• _Problem to solve_
From the data that follows, print exactly the lines starting at the one containing "-- ==== Sys2Proof/Machine/RegMap.lean" and ending at the one containing "open Sys2Proof"; include both of them and nothing more.

• _Recorded data_

Start of Block

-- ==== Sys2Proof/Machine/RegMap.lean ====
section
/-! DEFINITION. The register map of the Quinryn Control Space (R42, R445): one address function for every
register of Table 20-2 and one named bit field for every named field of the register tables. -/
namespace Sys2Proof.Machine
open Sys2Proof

End of Block
Start of Block

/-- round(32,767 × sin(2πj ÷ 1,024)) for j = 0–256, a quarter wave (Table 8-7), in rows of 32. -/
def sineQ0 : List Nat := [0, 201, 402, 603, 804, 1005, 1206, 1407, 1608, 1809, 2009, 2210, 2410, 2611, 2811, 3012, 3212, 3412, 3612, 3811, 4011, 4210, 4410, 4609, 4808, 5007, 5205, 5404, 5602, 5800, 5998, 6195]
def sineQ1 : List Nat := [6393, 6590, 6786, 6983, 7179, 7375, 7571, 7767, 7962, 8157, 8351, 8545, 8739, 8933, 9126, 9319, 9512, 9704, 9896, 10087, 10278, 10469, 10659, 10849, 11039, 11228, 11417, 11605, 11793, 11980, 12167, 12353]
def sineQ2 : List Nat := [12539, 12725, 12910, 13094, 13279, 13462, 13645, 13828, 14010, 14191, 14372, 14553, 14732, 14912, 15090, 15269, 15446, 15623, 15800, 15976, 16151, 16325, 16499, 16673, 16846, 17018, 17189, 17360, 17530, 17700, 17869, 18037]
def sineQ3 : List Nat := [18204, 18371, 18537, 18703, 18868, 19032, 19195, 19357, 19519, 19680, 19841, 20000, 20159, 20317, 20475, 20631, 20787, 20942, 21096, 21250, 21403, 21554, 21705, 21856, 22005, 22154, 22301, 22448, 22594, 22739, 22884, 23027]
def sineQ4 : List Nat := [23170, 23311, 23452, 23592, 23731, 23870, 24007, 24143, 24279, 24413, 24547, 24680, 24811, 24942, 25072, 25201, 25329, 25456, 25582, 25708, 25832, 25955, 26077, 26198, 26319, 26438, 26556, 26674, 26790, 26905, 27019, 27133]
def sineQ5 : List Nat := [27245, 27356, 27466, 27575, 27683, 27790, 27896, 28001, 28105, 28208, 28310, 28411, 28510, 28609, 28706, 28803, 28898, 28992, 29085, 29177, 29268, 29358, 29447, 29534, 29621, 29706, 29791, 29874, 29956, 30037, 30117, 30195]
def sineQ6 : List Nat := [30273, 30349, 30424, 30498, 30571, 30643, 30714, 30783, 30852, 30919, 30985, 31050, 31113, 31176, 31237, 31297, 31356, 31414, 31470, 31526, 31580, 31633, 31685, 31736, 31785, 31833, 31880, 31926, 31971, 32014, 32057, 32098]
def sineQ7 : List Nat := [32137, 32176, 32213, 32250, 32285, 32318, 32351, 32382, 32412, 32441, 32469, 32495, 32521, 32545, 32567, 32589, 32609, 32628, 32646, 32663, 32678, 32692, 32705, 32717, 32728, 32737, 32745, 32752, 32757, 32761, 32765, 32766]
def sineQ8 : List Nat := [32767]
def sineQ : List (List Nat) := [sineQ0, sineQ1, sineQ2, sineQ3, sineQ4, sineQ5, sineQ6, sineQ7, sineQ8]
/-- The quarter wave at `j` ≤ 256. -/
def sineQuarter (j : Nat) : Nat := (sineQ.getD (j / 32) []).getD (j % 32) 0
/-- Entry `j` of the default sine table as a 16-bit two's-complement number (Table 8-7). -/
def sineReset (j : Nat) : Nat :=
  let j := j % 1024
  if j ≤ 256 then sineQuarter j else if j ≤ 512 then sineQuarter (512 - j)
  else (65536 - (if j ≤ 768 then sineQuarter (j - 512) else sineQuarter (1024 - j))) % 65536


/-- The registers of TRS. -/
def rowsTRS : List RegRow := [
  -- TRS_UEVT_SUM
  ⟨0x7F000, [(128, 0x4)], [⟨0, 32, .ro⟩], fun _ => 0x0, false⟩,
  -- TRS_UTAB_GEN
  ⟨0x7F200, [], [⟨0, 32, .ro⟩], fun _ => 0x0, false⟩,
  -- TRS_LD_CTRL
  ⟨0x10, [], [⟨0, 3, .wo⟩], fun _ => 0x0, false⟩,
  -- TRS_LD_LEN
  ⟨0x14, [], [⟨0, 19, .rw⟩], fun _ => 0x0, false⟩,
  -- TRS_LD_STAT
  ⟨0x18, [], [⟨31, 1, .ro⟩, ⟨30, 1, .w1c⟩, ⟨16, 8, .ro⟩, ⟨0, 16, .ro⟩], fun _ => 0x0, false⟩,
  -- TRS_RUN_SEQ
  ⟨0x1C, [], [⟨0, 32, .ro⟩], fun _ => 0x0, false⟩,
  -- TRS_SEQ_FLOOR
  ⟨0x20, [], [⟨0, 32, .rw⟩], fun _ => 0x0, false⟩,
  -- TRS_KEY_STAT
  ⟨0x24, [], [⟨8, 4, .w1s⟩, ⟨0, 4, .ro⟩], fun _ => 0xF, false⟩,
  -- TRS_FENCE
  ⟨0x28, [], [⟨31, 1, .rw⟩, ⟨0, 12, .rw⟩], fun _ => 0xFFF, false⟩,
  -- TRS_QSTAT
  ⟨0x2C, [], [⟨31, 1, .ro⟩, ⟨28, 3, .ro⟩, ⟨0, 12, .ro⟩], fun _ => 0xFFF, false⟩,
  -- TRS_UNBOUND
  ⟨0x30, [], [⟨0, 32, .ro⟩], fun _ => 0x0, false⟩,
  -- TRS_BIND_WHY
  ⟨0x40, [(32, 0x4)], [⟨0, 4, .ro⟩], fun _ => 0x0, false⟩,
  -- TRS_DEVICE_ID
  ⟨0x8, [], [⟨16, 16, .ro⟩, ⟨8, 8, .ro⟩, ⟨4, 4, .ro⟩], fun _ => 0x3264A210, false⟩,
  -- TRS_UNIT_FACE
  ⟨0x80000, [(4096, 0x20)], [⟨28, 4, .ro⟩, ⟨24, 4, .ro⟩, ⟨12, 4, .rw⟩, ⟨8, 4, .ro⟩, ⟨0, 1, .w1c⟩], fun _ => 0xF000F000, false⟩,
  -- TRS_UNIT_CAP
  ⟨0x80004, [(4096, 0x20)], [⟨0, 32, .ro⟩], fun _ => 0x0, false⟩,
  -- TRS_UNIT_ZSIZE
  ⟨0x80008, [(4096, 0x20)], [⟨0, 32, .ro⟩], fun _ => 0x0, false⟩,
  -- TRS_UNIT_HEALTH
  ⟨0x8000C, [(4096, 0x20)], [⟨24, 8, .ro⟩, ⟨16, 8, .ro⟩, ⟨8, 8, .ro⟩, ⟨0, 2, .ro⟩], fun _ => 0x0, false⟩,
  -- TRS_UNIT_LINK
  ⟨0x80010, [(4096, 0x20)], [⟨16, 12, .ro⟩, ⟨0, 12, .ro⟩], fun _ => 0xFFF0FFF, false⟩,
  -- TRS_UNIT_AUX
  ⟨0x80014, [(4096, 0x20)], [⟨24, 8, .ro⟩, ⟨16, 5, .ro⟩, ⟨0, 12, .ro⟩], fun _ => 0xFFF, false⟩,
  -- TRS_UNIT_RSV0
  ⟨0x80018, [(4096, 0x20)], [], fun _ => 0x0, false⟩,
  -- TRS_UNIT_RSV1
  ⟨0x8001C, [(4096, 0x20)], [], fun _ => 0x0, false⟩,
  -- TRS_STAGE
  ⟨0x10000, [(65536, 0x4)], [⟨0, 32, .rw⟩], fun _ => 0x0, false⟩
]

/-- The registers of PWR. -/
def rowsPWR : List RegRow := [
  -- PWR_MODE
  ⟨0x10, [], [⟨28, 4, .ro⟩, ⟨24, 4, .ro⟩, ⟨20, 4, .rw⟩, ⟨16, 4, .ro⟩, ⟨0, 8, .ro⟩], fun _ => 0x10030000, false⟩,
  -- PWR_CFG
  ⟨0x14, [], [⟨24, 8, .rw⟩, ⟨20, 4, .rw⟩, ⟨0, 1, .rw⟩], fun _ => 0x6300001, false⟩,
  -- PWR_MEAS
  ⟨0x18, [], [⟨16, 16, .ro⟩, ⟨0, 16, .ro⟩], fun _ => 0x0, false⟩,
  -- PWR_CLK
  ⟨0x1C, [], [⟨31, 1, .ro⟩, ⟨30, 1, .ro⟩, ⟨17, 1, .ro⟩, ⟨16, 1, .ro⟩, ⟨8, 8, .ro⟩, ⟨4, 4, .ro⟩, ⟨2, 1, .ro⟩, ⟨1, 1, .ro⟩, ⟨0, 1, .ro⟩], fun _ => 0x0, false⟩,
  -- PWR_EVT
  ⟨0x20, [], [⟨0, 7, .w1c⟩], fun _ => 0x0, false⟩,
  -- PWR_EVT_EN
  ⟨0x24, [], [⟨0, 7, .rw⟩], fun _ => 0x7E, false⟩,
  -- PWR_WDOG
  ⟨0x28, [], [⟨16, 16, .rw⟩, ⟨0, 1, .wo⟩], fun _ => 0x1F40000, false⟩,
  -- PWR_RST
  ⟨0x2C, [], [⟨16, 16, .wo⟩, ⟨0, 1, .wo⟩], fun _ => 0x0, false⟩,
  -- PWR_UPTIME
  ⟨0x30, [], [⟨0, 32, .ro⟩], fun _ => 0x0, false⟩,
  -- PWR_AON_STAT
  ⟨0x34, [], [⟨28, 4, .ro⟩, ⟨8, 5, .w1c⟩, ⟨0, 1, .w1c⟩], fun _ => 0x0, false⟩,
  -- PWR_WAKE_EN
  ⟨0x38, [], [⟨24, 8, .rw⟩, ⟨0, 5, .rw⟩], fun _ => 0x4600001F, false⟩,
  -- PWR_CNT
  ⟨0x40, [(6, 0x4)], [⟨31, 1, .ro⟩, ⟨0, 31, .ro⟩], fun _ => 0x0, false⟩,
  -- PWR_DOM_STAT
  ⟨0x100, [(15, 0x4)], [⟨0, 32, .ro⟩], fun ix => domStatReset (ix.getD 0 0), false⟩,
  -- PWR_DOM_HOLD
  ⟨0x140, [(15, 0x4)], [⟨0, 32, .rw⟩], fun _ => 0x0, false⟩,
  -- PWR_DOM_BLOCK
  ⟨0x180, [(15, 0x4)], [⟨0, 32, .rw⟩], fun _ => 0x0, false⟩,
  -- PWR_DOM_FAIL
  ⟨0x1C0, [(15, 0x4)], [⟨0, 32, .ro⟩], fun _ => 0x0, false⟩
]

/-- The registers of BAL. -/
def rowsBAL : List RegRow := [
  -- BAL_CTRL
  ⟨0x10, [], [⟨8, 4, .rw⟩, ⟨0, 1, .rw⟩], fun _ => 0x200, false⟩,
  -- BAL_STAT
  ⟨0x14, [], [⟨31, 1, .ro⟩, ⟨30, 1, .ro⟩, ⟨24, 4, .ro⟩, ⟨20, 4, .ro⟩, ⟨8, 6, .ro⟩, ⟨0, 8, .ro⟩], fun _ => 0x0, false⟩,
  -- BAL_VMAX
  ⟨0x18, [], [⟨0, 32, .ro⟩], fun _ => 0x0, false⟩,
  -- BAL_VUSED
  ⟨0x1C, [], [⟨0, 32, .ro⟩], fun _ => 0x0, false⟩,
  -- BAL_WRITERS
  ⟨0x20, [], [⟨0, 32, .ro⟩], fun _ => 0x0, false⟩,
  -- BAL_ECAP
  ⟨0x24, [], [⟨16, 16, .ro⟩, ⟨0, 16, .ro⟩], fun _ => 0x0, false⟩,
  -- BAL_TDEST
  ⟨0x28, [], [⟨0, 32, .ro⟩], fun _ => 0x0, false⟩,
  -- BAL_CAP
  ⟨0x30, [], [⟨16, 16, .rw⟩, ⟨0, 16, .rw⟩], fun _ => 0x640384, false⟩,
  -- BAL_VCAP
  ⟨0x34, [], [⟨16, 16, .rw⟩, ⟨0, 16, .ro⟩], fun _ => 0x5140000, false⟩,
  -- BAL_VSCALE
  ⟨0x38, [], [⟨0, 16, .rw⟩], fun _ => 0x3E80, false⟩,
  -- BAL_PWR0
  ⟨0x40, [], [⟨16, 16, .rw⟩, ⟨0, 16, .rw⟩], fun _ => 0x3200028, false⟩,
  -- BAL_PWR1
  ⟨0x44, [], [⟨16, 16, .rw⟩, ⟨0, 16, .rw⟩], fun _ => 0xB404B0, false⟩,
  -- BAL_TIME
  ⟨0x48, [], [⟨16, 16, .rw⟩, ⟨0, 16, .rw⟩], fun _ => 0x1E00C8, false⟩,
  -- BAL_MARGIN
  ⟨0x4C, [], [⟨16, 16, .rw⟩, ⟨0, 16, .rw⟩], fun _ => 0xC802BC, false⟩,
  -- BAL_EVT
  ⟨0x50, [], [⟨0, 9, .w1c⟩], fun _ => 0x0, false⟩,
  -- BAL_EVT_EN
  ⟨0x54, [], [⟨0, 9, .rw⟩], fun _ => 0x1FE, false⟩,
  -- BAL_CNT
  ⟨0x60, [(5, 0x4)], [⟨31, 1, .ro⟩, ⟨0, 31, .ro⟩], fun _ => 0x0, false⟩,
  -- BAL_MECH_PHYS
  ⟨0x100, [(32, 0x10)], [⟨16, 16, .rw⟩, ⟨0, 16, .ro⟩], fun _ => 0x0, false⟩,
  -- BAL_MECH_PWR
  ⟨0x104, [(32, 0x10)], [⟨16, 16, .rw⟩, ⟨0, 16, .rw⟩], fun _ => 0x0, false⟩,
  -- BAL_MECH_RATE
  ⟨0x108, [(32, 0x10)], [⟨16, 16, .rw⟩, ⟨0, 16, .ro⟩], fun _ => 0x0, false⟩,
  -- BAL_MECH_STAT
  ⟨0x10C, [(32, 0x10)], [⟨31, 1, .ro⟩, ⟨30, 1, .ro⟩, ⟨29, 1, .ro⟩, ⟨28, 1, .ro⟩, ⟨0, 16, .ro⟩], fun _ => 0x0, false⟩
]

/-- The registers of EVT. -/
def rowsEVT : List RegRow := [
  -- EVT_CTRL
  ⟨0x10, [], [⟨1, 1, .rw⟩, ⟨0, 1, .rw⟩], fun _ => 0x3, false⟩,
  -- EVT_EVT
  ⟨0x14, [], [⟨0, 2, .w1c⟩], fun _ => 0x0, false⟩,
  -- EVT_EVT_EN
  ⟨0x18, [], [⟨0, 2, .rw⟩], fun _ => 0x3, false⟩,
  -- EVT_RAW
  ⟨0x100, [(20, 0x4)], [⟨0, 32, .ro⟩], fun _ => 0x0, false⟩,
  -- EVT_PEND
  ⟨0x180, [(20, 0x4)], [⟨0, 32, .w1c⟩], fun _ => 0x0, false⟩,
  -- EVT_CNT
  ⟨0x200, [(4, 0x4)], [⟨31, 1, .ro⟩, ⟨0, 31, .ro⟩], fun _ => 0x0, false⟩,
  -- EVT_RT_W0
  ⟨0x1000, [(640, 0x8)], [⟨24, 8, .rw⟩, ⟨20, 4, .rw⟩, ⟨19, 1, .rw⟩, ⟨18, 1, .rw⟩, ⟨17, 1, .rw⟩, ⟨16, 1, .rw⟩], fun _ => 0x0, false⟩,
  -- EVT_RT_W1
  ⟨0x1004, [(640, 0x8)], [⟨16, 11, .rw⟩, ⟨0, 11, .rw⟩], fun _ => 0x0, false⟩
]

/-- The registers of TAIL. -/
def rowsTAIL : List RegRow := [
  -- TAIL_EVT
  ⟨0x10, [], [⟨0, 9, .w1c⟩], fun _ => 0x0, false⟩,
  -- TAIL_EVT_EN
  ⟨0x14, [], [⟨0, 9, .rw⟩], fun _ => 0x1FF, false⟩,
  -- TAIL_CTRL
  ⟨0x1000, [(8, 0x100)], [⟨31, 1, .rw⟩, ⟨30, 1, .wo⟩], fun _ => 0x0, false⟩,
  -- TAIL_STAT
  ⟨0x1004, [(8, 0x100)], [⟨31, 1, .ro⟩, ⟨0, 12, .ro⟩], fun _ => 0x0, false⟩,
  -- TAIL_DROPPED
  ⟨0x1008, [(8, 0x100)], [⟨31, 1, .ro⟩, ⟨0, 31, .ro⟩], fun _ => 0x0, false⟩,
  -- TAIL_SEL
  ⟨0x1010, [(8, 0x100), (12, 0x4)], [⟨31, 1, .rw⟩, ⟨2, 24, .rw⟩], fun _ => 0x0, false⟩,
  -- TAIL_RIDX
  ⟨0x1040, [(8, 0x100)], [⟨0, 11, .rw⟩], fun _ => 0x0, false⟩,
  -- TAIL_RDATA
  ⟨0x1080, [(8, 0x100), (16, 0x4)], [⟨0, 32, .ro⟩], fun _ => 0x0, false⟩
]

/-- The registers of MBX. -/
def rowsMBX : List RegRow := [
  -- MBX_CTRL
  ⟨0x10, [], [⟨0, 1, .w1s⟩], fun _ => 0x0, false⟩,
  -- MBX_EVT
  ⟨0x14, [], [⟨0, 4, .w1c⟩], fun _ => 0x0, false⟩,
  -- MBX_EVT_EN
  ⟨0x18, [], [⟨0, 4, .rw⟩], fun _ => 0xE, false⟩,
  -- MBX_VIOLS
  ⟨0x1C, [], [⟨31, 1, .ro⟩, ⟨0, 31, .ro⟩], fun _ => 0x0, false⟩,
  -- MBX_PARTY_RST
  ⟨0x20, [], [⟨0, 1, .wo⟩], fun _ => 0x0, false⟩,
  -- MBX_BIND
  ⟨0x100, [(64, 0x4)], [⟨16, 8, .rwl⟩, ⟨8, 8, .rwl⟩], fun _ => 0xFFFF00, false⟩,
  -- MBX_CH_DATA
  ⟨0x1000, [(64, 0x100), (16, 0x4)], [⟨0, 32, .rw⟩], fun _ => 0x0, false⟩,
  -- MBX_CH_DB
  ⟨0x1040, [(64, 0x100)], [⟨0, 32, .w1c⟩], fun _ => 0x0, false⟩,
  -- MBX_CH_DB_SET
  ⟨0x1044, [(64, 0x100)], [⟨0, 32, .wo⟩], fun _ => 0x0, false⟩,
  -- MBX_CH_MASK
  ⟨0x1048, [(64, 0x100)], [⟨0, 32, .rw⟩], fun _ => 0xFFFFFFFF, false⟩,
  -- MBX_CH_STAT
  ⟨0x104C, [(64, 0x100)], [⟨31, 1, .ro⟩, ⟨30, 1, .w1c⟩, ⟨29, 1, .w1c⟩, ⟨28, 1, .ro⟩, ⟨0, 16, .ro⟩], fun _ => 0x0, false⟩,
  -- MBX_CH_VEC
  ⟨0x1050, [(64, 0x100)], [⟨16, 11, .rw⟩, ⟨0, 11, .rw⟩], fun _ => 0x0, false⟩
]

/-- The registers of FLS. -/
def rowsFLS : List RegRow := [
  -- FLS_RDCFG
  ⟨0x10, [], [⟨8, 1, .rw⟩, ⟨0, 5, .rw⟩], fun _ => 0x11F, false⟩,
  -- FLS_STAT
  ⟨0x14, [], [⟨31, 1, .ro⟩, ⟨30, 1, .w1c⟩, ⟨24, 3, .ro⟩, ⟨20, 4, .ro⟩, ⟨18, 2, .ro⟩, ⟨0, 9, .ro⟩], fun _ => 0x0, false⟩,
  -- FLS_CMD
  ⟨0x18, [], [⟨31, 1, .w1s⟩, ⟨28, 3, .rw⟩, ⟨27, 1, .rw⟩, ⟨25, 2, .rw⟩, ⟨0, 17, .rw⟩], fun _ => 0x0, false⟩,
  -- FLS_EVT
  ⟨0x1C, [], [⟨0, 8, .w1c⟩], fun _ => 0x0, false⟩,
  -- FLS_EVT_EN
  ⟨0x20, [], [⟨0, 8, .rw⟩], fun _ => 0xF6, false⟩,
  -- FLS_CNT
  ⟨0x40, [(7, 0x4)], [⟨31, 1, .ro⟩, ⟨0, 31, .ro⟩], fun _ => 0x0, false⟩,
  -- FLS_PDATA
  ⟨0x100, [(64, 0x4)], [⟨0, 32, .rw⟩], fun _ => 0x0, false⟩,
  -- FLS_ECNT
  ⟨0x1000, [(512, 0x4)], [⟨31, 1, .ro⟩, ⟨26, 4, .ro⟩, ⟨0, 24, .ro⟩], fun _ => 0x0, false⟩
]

End of Block

• _Exercise response_
-- ==== Sys2Proof/Machine/RegMap.lean ====
section
/-! DEFINITION. The register map of the Quinryn Control Space (R42, R445): one address function for every
register of Table 20-2 and one named bit field for every named field of the register tables. -/
namespace Sys2Proof.Machine
open Sys2Proof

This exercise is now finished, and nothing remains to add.